The Unconventionals?

These days, it doesn’t take much to be labeled as unconventional or a risky bet, especially if you are a woman in business or worse, a female entrepreneur.

Oftentimes the “marker” is the mere use of a little colour. Throughout history, women wearing red lipstick were troublemakers, including Cleopatra, and 1920’s suffragettes. In the 1970s, baby blue eyeshadow was the makeup of choice for liberated women.

And while more and more people over time began using colourful paint on their faces (and today, increasingly colour tattoos) as an act of self-expression or individuality, it continued to invite considerable disdain. Take for example Ian Thomas’s 1973 hit song, Painted Ladies. Just like in the 1800’s, women who “painted” their faces were still assumed to be sex workers:

“Ooh ooh feeling fine mama

Painted ladies and a bottle of wine mama

Ooh ooh feeing good mama

They took my money like I knew they would

Interestingly, the use of colour doesn’t just invite negative character judgments on women. It has been a problem for houses, too.
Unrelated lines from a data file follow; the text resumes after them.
-- ==== Sys2Proof/Machine/Accept.lean ====
section
/-! DEFINITION. The solve and Accept: the solver's jobs and stops, the group's agreement, what SUP writes for SRV, the
retained state block, the copy, COMMIT and the grant (spec/09_allocation_solver.md, R329-R351; spec/13_modes_and_start_up.md,
R480; spec/14_group_redundancy.md, R496-R498, R514). -/

namespace Sys2Proof.Config
open Sys2Proof.Machine

/-- The bytes of thruster set-points that the digest of R496 takes; no rule lays them out (log 16). -/
opaque setpointBytes : List ThrusterSet → List Byte
/-- The bytes of the STATE fields that the digest of R496 takes; no rule lays them out (log 16). -/
opaque refStateBytes : List Nat → List Byte
/-- The bytes of a copy: the sections hold items whose layout no rule gives (R480, R514; log 16). -/
opaque copyEncode : Copy → List Byte
/-- What a copy's bytes say; none where a check fails (log 16). -/
opaque copyDecode : List Byte → Option Copy

end Sys2Proof.Config

namespace Sys2Proof.Machine

/-! ## The copies (R480, R514) -/

/-- The items of a retained state block, as they stand after an Accept. -/
def State.copyNow (s : State) (withHistory : Bool) : Copy :=
  { tb3At := s.cycle.tk + s.cyc.commandAt, cycle := s.cycle.count, digest := s.image.digest, mode := s.modes.mode,
    role := s.group.role, epoch := s.group.epoch, inStep := s.inStepMask, fusion := s.fusion, obs := s.obs,
    obsParams := s.obsParams, obsOut := s.obsOut,
    applied := match s.cycle.back with | some b => b.setpoints | none => s.cycle.applied,
    history := if withHistory then s.history else [], law := s.law, dyn := s.dyn, kept := s.sol.kept, plan := s.sol.plan,
    consecNet := s.res.consecNet, netRun := s.res.netRun, successRun := s.res.successRun, fallback := s.res.fallback,
    degraded := s.res.degraded, servo := s.servo, ephemerides := s.gnss.ephemerides, almanacs := s.gnss.almanacs,
    utcHeld := s.gnss.utcHeld, predictions := s.gnss.predict }

/-- SUP writes the retained state block into the older copy (R480). -/
def State.retain (s : State) : State :=
  let c := s.copyNow false
  if s.retained.newerB then { s with retained.a := some c, retained.newerB := false }
  else { s with retained.b := some c, retained.newerB := true }

/-- After its Accept of the copy cycle the LEAD captures the copy and sends it in chunks (R514). -/
def State.captureCopy (s : State) : State :=
  match s.gcycle.copyTo with
  | some (j, m) =>
    if s.group.role == .lead && j == s.cycle.count then
      let bytes := Config.copyEncode (s.copyNow true)
      let chunks := (List.range ((bytes.length + 8175) / 8176)).map fun i => LlpFrame.copyChunk (i * 8176) (bytes.extract (i * 8176) ((i + 1) * 8176))
      chunks.foldl (fun s f => s.sendLaneTo m f) { s with gcycle.copyTo := none }
    else s
  | none => s
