/-- Step 10. Its refusals of options (BAD_OBJECT) and of ranges and uniqueness (BAD_VALUE) are judged point by point; R85 gives no order
among them (DESIGN CHOICE, log 36). -/
def checkPoints (j : Judge) (xs : List Sec) (i : Structure) : Except ImgErr Unit := do
  let sc := secOf xs 1
  let sp := secOf xs 2
  let ss := secOf xs 3
  let group := i.cyc.groupSize
  need (decide (1 ≤ group) && decide (group ≤ 3)) (sc.err 10 (16 + 19))
  i.points.zipIdx.forM fun (p, n) => do
    let at_ := 16 + 4 + 16 * n
    let own := p.member == j.member || (p.member == 0xFF && group == 1)
    need (pointOk group n p) (sp.err 10 at_)
    need (!(own && ((p.kind == 6 && !j.optS) || (p.kind == 7 && !j.optG)))) (sp.err 10 at_ .badObject)
    need (!(i.points.take n).any fun q =>
      (exclusiveClass p.kind).isSome && exclusiveClass q.kind == exclusiveClass p.kind && q.member == p.member &&
        q.channel == p.channel) (sp.err 10 at_)
  i.slices.zipIdx.forM fun (x, n) => do
    let o := 4 + 32 * n
    need (sliceOk i (sliceIds ss.body o) (fieldAt ss.body (o + 2) 1) x &&
      !(i.slices.take n).any fun y => y.kind == x.kind && y.index == x.index) (ss.err 10 (16 + o))

end Sys2Proof.Machine
end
In San Francisco, historic Victorian and Edwardian houses painted in bright colours (below) attracted media vitriol in 1963 for being gaudy and uncouth. They were nicknamed “painted ladies” and it kicked off a house painting “colourist movement” in the psychedelic ’60s.

 

Today, these Victorian houses with their “crazy” colours are still OMG-rogue enough to draw in tons of tourists.

Our discomfort with colour extends into the deepest corners of our psyches. We often refer to jokes inappropriate for some audiences as “off-colour.” And people considered a bit strange are labeled as “colourful” personalities. Swearing is referred to as “colourful” language.

And while we see a lot of people with pink cotton candy hair and navy blue lips these days on the streets, you don’t see them around the board table, in C-suite photos, or typical business conferences (see below).

(This picture is of a lecture taking place for dress-for-success code compliant MBA students at Rotman School of Management, Oct 2017. )

So what is going on with our collective—and the patriarchy’s—relationship with colour? Why is the use of colour, especially on the body, silenced by much of society?

I think we know the answer. It lies in the fact that we have historically associated the use or appearance of stand out colour with challenges to social order, rebellions, and even war. It evokes fear. And it often means change is coming.

Given where we are today, that’s a good thing.

From my perspective, the use of colour or “paint” for self-expression says one is confident and comfortable with their individuality, and most importantly, indicates a person’s capacity and much-needed pluck to question dominant narratives so that we might create new ones that serve us better in the emerging world.

Multi-colour pixel highlights? Full-colour sleeve tattoos? Amy Winehouse purple eyeliner? Blue lipstick at work? I say bring it.